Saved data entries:
/-- Settles O35: the position stays where it is, so the second interval meets the same offset, now with the other flag. -/
theorem secondHitOverwritesTheBit : Obligations.SecondHitOverwritesTheBit := by
  constructor
  · intro x d₁ d₂ b hb h0
    have hpos : (decodeInterval (decodeInterval x d₁) d₂).pos = (decodeInterval x d₁).pos :=
      decodeInterval_pos_of_classify_zero h0
    exact ⟨getLsbD_decodeInterval_self hb, hpos, getLsbD_decodeInterval_self (hpos ▸ hb)⟩
  · intro x d h140 hne
    have hpos : (classify d).toNat ≠ 0 := fun h0 => hne (BitVec.eq_of_toNat_eq h0)
    rw [toNat_decodeInterval_pos d (by omega)]
    omega

/-! ### A whole window -/

/-- The sum of the classes of a list of intervals (R168). -/
def classSum (ds : List Stamp) : Nat := (ds.map fun d => (classify d).toNat).sum

@[simp] theorem classSum_nil : classSum [] = 0 := rfl

@[simp] theorem classSum_cons (d : Stamp) (ds : List Stamp) : classSum (d :: ds) = (classify d).toNat + classSum ds :=
  List.sum_cons

/-- Each interval adds at most 5 (R168). -/
theorem classSum_le (ds : List Stamp) : classSum ds ≤ 5 * ds.length := by
  induction ds with
  | nil => exact Nat.le_refl 0
  | cons d ds ih =>
    have := classify_le d
    rw [classSum_cons, List.length_cons]
    omega

/-- Intervals for which the 8-bit counter has room move the position by the sum of their classes (R168). -/
theorem toNat_foldl_decodeInterval_pos {x : DecodeRun} {ds : List Stamp} (h : x.pos.toNat + 5 * ds.length < 256) :
    (ds.foldl decodeInterval x).pos.toNat = x.pos.toNat + classSum ds := by
  induction ds generalizing x with
  | nil => rfl
  | cons d ds ih =>
    rw [List.length_cons] at h
    have hd := classify_le d
    have hpos := toNat_decodeInterval_pos (x := x) d (by omega)
    rw [List.foldl_cons, ih (by omega), hpos, classSum_cons, Nat.add_assoc]

/-- Settles O33: 29 intervals add at most 145, so the counter has room for them all. -/
theorem positionIsTheSumOfTheClasses : Obligations.PositionIsTheSumOfTheClasses := by
  refine ⟨fun t => ?_, classify_le, fun pos h51 => ?_⟩
  · have hlen := length_intervals_window t
    have hle := classSum_le (intervals t.toList)
    have hpos : (decodeRun t).pos.toNat = classSum (intervals t.toList) :=
      (toNat_foldl_decodeInterval_pos (by rw [hlen]; decide)).trans (Nat.zero_add _)
    exact ⟨hpos, by omega⟩
  · cases hb : offsetBit pos with
    | none => rfl
    | some b =>
      rw [offsetBit_eq_some] at hb
      omega

/-- The mark is set by the intervals of class 0 and by nothing else (R166). -/
theorem foldl_decodeInterval_oob_eq_false (x : DecodeRun) (ds : List Stamp) :
    (ds.foldl decodeInterval x).oob = false ↔ x.oob = false ∧ ∀ d ∈ ds, classify d ≠ 0 := by
  induction ds generalizing x with
  | nil => simp
  | cons d ds ih => simp [ih, and_assoc]

/-- Settles O37: no interval has class 0 exactly when each lies in a band. -/
theorem outOfBandMarkMeansNotClean : Obligations.OutOfBandMarkMeansNotClean := by
  intro t
  have hoob : windowOob t = false ↔ ∀ d ∈ intervals t.toList, classify d ≠ 0 :=
    (foldl_decodeInterval_oob_eq_false decodeStart _).trans (and_iff_right rfl)
  simp only [hoob, Clean, ne_eq, classify_eq_zero_iff, not_forall, not_not]

/-- Settles O36: the intervals lead the decoder along the canonical positions, by `decode_of_canonical`. -/
theorem canonicalWindowDecodesToItsByte : Obligations.CanonicalWindowDecodesToItsByte :=
  fun _ _ _ h => decode_of_canonical h

/-! ### The receive operations on a free port -/

section RxOp

variable {arg : Byte} {s : State} (f : State → State) (hb : s.tx.busy = false)
include hb

/-- A receive operation after DEC_INIT has its effect (R164, R172, R174). -/
theorem rxOp_accepted (h0 : arg = 0) (he : s.rx.irqEdgeEn = true) : rxOp arg s f = .next (f s) := by
  rw [rxOp_free arg f hb, if_pos h0, if_pos he]

/-- A receive operation before DEC_INIT is refused (R176). -/
theorem rxOp_notInit (h0 : arg = 0) (he : s.rx.irqEdgeEn = false) : rxOp arg s f = .next (refuse .rxNotInit s) := by
  rw [rxOp_free arg f hb, if_pos h0, if_neg (Bool.eq_false_iff.1 he)]

/-- A receive operation with an operand is refused, initialised or not (R83, R207). -/
theorem rxOp_badArg (h0 : arg ≠ 0) : rxOp arg s f = .next (refuse .badArg s) := by
  rw [rxOp_free arg f hb, if_neg h0]

end RxOp

/-- Settles O38: an accepted DEC_WINDOW is its response alone. -/
theorem decWindowReadsWithoutConsuming : Obligations.DecWindowReadsWithoutConsuming :=
  fun _ _ hb => ⟨rxOp_accepted _ hb, rxOp_notInit _ hb, rxOp_badArg _ hb⟩

/-- Settles O41: an operation that needs DEC_INIT has no other reason to be refused than its operand and the missing DEC_INIT. -/
theorem rxOperationsAreRefusedBeforeDecInit : Obligations.RxOperationsAreRefusedBeforeDecInit := by
  intro i s hi hb
  have ⟨hh, arg, hl⟩ : isHostOp i = true ∧ ∃ arg, i.legal (nFrames s.cfg) = argNone arg := by
    cases i <;> cases hi <;> exact ⟨rfl, _, rfl⟩
  obtain ⟨hrefused, -⟩ := refusedWordsChangeNothing i s hh hb
  have hwhy := refusalOf_rxOp hi hl
  constructor
  · intro hlegal he
    refine hrefused _ ?_
    rw [hwhy, ← hl, nFrames, hlegal, he]
    rfl
  · intro hlegal
    refine hrefused _ ?_
    rw [hwhy, ← hl, nFrames, hlegal]
    rfl

/-! ### DEC_POLL -/

/-- The place after a decode, 11 going to 0 (R172). -/
theorem ofNat_succ_fill (i : Fin 12) : Fin.ofNat 12 (i.val + 1) = if i = 11 then 0 else i + 1 := by
  revert i
  decide

/-- A poll of a full window (R172). -/
theorem pollRx_full_eq {r : RxHalf} (h : r.windowFull = true) :
    pollRx r =
      { r with buf := r.buf.set r.fill (decodeWindow r.win), windowFull := false,
               fill := if r.fill = 11 then 0 else r.fill + 1, gOob := r.gOob || windowOob r.win } := by
  rw [← ofNat_succ_fill]
  simp [pollRx, pollDecode, storedAfterPoll, oobAfterDecode, h]

/-- A poll with nothing to decode stores no byte (R172). -/
theorem storedAfterPoll_of_not_full {r : RxHalf} (h : r.windowFull = false) : storedAfterPoll r = r.fill.val := by
  simp [storedAfterPoll, h]

/-- A poll with nothing to decode changes nothing (R172). -/
theorem pollRx_of_not_full {r : RxHalf} (h : r.windowFull = false) : pollRx r = r := by
  have hfill : Fin.ofNat 12 r.fill.val = r.fill := Fin.ext (Nat.mod_eq_of_lt r.fill.isLt)
  rw [pollRx, pollDecode_empty h, storedAfterPoll_of_not_full h, hfill]

/-- A poll with nothing to decode answers 0 (R172). -/
theorem pollRet_of_not_full {r : RxHalf} (h : r.windowFull = false) : pollRet r = false := by
  rw [pollRet, storedAfterPoll_of_not_full h]
  exact decide_eq_false (Nat.ne_of_lt r.fill.isLt)

theorem exec_decPoll (arg : Byte) (s : State) :
    exec (.decPoll arg) s = rxOp arg s fun s => respond ⟨false, pollRet s.rx, 0⟩ { s with rx := pollRx s.rx } := rfl

/-- Settles O39: an accepted DEC_POLL is a poll of the receive half and its answer, with a full window or without. -/
theorem decPollStoresTheDecodedByte : Obligations.DecPollStoresTheDecodedByte := by
  intro arg s hb
  simp only [exec_decPoll]
  refine ⟨fun h0 he hf => ?_, fun h0 he hf => ?_, rxOp_notInit _ hb, rxOp_badArg _ hb⟩
  · have hret : pollRet s.rx = decide (s.rx.fill = 11) := by rw [Bool.eq_iff_iff, pollRet_full hf, decide_eq_true_iff]
    rw [rxOp_accepted _ hb h0 he, pollRx_full_eq hf, hret]
    rfl
  · rw [rxOp_accepted _ hb h0 he, pollRx_of_not_full hf, pollRet_of_not_full hf]
    rfl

WHAT TO WORK ON: Look through the data and gather every line with the string "next" in it.

TASK ANSWER:
theorem rxOp_accepted (h0 : arg = 0) (he : s.rx.irqEdgeEn = true) : rxOp arg s f = .next (f s) := by
theorem rxOp_notInit (h0 : arg = 0) (he : s.rx.irqEdgeEn = false) : rxOp arg s f = .next (refuse .rxNotInit s) := by
theorem rxOp_badArg (h0 : arg ≠ 0) : rxOp arg s f = .next (refuse .badArg s) := by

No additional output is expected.